# [What is expected]
Take the entries below and print, exactly, the stretch from the line containing "def scanBad (job" through the line containing "let job := r.localRead c.idx a 576", both included.

(Provided material)

def accmIssue (p : Program) (w : BitVec 64) (c : VCore) : Issue :=
  let b := c.buf (wf w 50 47)
  let xs := c.s! (wf w 46 43)
  let sr := wf w 42 39
  let seed := c.s! sr + 2 ^ 32 * c.s! (sr + 1)
  let count := c.s! (wf w 38 35)
  let sc := p.constValue (wf w 34 23)
  let t := c.tile (wf w 55 51)
  let rows := (List.range 16).map fun i => b.span .k24 (xs + i * b.stride) 16
  if b.fmt? != some .k24 then { fault := some faultFormat }
  else
    { reads := rows, writes := rows
      effect := fun r =>
        (List.range 16).foldl (fun r i =>
          let off := xs + i * b.stride
          let old := r.elems c.idx b .k24 off 16
          let res := ((List.range 16).zip old).map fun x =>
            accmUpdate x.2 (t.acc.getD (16 * i + x.1) 0) (t.nar.getD (16 * i + x.1) false) sc seed (b.origin + off + x.1) count
          (r.putElems c.idx b .k24 off (res.map (·.1))).noteFlags c.idx c.pc
            { outSat := res.any fun x => x.2.sat, outNar := res.any fun x => x.2.nar }) r
      busy := 128 }

/-! ### Selection (R301 to R303) -/

def selAddr (w : BitVec 64) (c : VCore) : Nat := wf w 23 0 + c.s! (wf w 41 38)

/-- A 16-byte select entry. -/
def selEntryOf (b : Bytes) : SelEntry := ⟨field b 0 8, field b 8 4, field b 12 4⟩

/-- An entry fed by a program: of two with one selection key the unit keeps the smaller aux (R302). -/
def SelUnit.feedAux (u : SelUnit) (e : SelEntry) : SelUnit :=
  if u.held.any fun h => h.key == e.key && h.id == e.id then
    { u with held := updWhere (fun h => h.key == e.key && h.id == e.id) (fun h => { h with aux := min h.aux e.aux }) u.held }
  else u.feed e

def selInitIssue (w : BitVec 64) (c : VCore) : Issue :=
  let a := selAddr w c
  let low := wf w 37 37 == 1
  { reads := if low then [] else [(a, 16)]
    effect := fun r =>
      let e := selEntryOf (r.localRead c.idx a 16)
      r.updCore c.idx fun c => { c with sel := SelUnit.setUp (wf w 53 42) low (if low then 0 else e.key) (if low then 0 else e.id) }
    busy := 4 }

def selFeedIssue (w : BitVec 64) (c : VCore) : Issue :=
  let a := selAddr w c
  let n := if wf w 53 42 == 0 then 4096 else wf w 53 42
  { reads := [(a, 16 * n)]
    effect := fun r =>
      let es := (List.range n).map fun i => selEntryOf (r.localRead c.idx (a + 16 * i) 16)
      r.updCore c.idx fun c => { c with sel := es.foldl SelUnit.feedAux c.sel }
    busy := n }

/-- What SEL READ writes. -/
def SelUnit.summary (u : SelUnit) : Bytes :=
  toLe 4 u.held.length ++ toLe 4 u.ties ++ toLe 4 u.narCount ++ zeros 4
    ++ u.held.flatMap fun e => toLe 8 e.id ++ toLe 4 e.key ++ toLe 4 e.aux

def selReadIssue (w : BitVec 64) (c : VCore) : Issue :=
  let a := selAddr w c
  { writes := [(a, 16 + 16 * c.sel.held.length)], effect := fun r => r.localWrite c.idx a c.sel.summary
    busy := c.sel.held.length + 1 }

/-! ### MOVE and SCAN (R283 to R285, R310) -/

/-- The tensor that a table entry stands for in a run: an argument as supplied, any other as the loader placed it. -/
def Run.tensor (r : Run) (p : Program) (i : Nat) : Option (TensorDesc × Bool) :=
  (p.tensors[i]?).bind fun t =>
    if t.role == 1 then ((r.args.find? fun a => a.1 == t.argSlot).map fun a => (a.2, false)) else some (t.desc, t.role == 4)

/-- A block entry's extents and origins (R311). -/
structure Block where
  src : Nat
  dst : Nat
  extent : List Nat
  srcOrigin : List Nat
  dstOrigin : List Nat

def Program.block (p : Program) (i : Nat) : Block :=
  let b := padTo 32 (p.entry i) ++ padTo 32 (p.entry (i + 1))
  { src := byteAt b 0, dst := byteAt b 1, extent := [field b 4 4, field b 8 4, field b 0xC 4, field b 0x2C 4]
    srcOrigin := [field b 0x10 4, field b 0x14 4, field b 0x18 4, field b 0x30 4]
    dstOrigin := [field b 0x20 4, field b 0x24 4, field b 0x28 4, field b 0x34 4] }

/-- Whether a block reaches beyond a tensor. -/
def outOfBounds (t : TensorDesc) (origin extent : List Nat) : Bool :=
  (List.range 4).any fun k => origin.getD k 0 + extent.getD k 1 > t.dim k

/-- The local byte ranges of a tensor's block. -/
def TensorDesc.localSpans (t : TensorDesc) (f : Fmt) (origin extent : List Nat) : List (Nat × Nat) :=
  (rows extent).map fun r =>
    let off := t.offset (addIdx r origin)
    let lo := off * f.container / 8
    (t.address + lo, ceilDiv ((off + extent.getD 0 1) * f.container) 8 - lo)

/-- A transfer put in flight under the run's next number. -/
def Run.start (r : Run) (t : Transfer) : Run := { r with moves := r.moves ++ [{ t with tid := r.nextTid }], nextTid := r.nextTid + 1 }

/-- An issued MOVE. -/
def moveIssue (p : Program) (r : Run) (w : BitVec 64) (c : VCore) : Issue :=
  let b := p.block (wf w 11 0)
  let so := if wf w 39 39 == 1 then b.srcOrigin.modify (wf w 51 50) (· + c.s! (wf w 47 44)) else b.srcOrigin
  let do_ := if wf w 38 38 == 1 then b.dstOrigin.modify (wf w 49 48) (· + c.s! (wf w 43 40)) else b.dstOrigin
  match r.tensor p b.src, r.tensor p b.dst with
  | some (src, sl), some (dst, dl) =>
    match src.fmt?, dst.fmt? with
    | some f, some g =>
      let reads := if sl then src.localSpans f so b.extent else []
      let writes := if dl then dst.localSpans g do_ b.extent else []
      { reads, writes
        fault := if outOfBounds src so b.extent || outOfBounds dst do_ b.extent then some faultBounds else none
        effect := fun r => r.start
          { tid := 0, vcore := c.idx, tag := wf w 55 52, scan := false, src := { src with rsv3 := sl.toNat }
            dst := { dst with rsv3 := dl.toNat }, extent := b.extent, srcOrigin := so, dstOrigin := do_
            reads := (hull reads).toList, writes := (hull writes).toList, job := [], flown := none } }
    | _, _ => { fault := some faultFormat }
  | _, _ => { fault := some faultBounds }

/-- The query entries of a scan job that break R285. -/
def scanBad (job : Bytes) : Bool :=
  (List.range (byteAt job 6)).any fun i =>
    let e := slice job (0x40 + 64 * i) 64
    let a := field e 0x30 8
    field e 0 2 != 0 || byteAt e 5 / 8 % 2 != 1 || !(0x800000 ≤ a && a + 0x620 ≤ 0xF80000)

/-- An issued SCAN: its job becomes a bulk pass of the job's lane. -/
def scanIssue (r : Run) (w : BitVec 64) (c : VCore) : Issue :=
  let a := wf w 23 0 + c.s! (wf w 51 48)
  let job := r.localRead c.idx a 576
  let bad := byteAt job 6 == 0 || byteAt job 6 > 8 || scanBad job
  let outs := if bad then [] else (List.range (byteAt job 6)).map fun i => (field (slice job (0x40 + 64 * i) 64) 0x30 8, 0x620)
  { reads := [(a, 64 + 64 * byteAt job 6)], writes := outs
    fault := if bad then some faultScan else none
    effect := fun r => r.start
      { tid := 0, vcore := c.idx, tag := wf w 55 52, scan := true, src := parseTensor [], dst := parseTensor [], extent := []
        srcOrigin := [], dstOrigin := [], reads := [(a, a + 64 + 64 * byteAt job 6 - 1)], writes := (hull outs).toList, job, flown := none } }

/-! ### Waiting (R279 to R282) -/

/-- The transfers of a core. -/
def Run.movesOf (r : Run) (v : Nat) : List Transfer := r.moves.filter fun t => t.vcore == v

/-- Whether a core has reached barrier n of a scope, its earlier instructions and transfers complete (R271, R279), or has ended. -/
def Run.reached (r : Run) (c : VCore) (scope n : Nat) : Bool :=
  let k := c.bars.getD scope 0
  c.ended || k > n || (k == n && (c.wait != some (.bar scope) || (r.movesOf c.idx).isEmpty))

/-- Whether every virtual core of a run's program has reached barrier n of a scope. -/
def Run.allReached (r : Run) (p : Program) (scope n : Nat) : Bool := r.cores.length == p.vcores && r.cores.all fun x => r.reached x scope n

/-- Whether a barrier that a core waits at is over. -/
def State.barOver (s : State) (r : Run) (p : Program) (c : VCore) (scope : Nat) : Bool :=
  let n := c.bars.getD scope 0
  let mine := (r.movesOf c.idx).isEmpty
  match scope with
  | 0 => mine
  | 1 => mine && r.cores.all fun x => teamOf x.idx != teamOf c.idx || r.reached x 1 n
  | _ =>
    let here := mine && r.allReached p scope n
    if scope == 2 || !s.groupMember then here
    else here && s.group.barriers.any fun b => b.1 == r.handle && b.2.1 == n && b.2.2 + 1 ≥ s.group.size

/-- Whether a core waits no longer. -/
def State.waitOver (s : State) (r : Run) (p : Program) (c : VCore) : Bool :=
  match c.wait with
  | none => true
  | some (.bar k) => s.barOver r p c k
  | some (.tag t) => !((r.movesOf c.idx).any fun m => m.tag == t)
  | some _ => false

/-- The last arrival of a run's virtual cores at the next group barrier, or the END that counts as one, announced (R279, BARRIER). -/
def State.announceBar (s : State) (rid : Nat) : State :=
  match s.run? rid with
  | none => s
  | some r =>
    let n := r.announced + 1
    if (s.program? r.handle).any fun p => r.allReached p 3 n && r.cores.any fun c => c.bars.getD 3 0 ≥ n then
      (s.updRun rid ({ · with announced := n })).announce 0x09 (toLe 4 r.handle ++ toLe 4 n)
    else s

(End Provided material)

# [Your response]
def scanBad (job : Bytes) : Bool :=
  (List.range (byteAt job 6)).any fun i =>
    let e := slice job (0x40 + 64 * i) 64
    let a := field e 0x30 8
    field e 0 2 != 0 || byteAt e 5 / 8 % 2 != 1 || !(0x800000 ≤ a && a + 0x620 ≤ 0xF80000)

/-- An issued SCAN: its job becomes a bulk pass of the job's lane. -/
def scanIssue (r : Run) (w : BitVec 64) (c : VCore) : Issue :=
  let a := wf w 23 0 + c.s! (wf w 51 48)
  let job := r.localRead c.idx a 576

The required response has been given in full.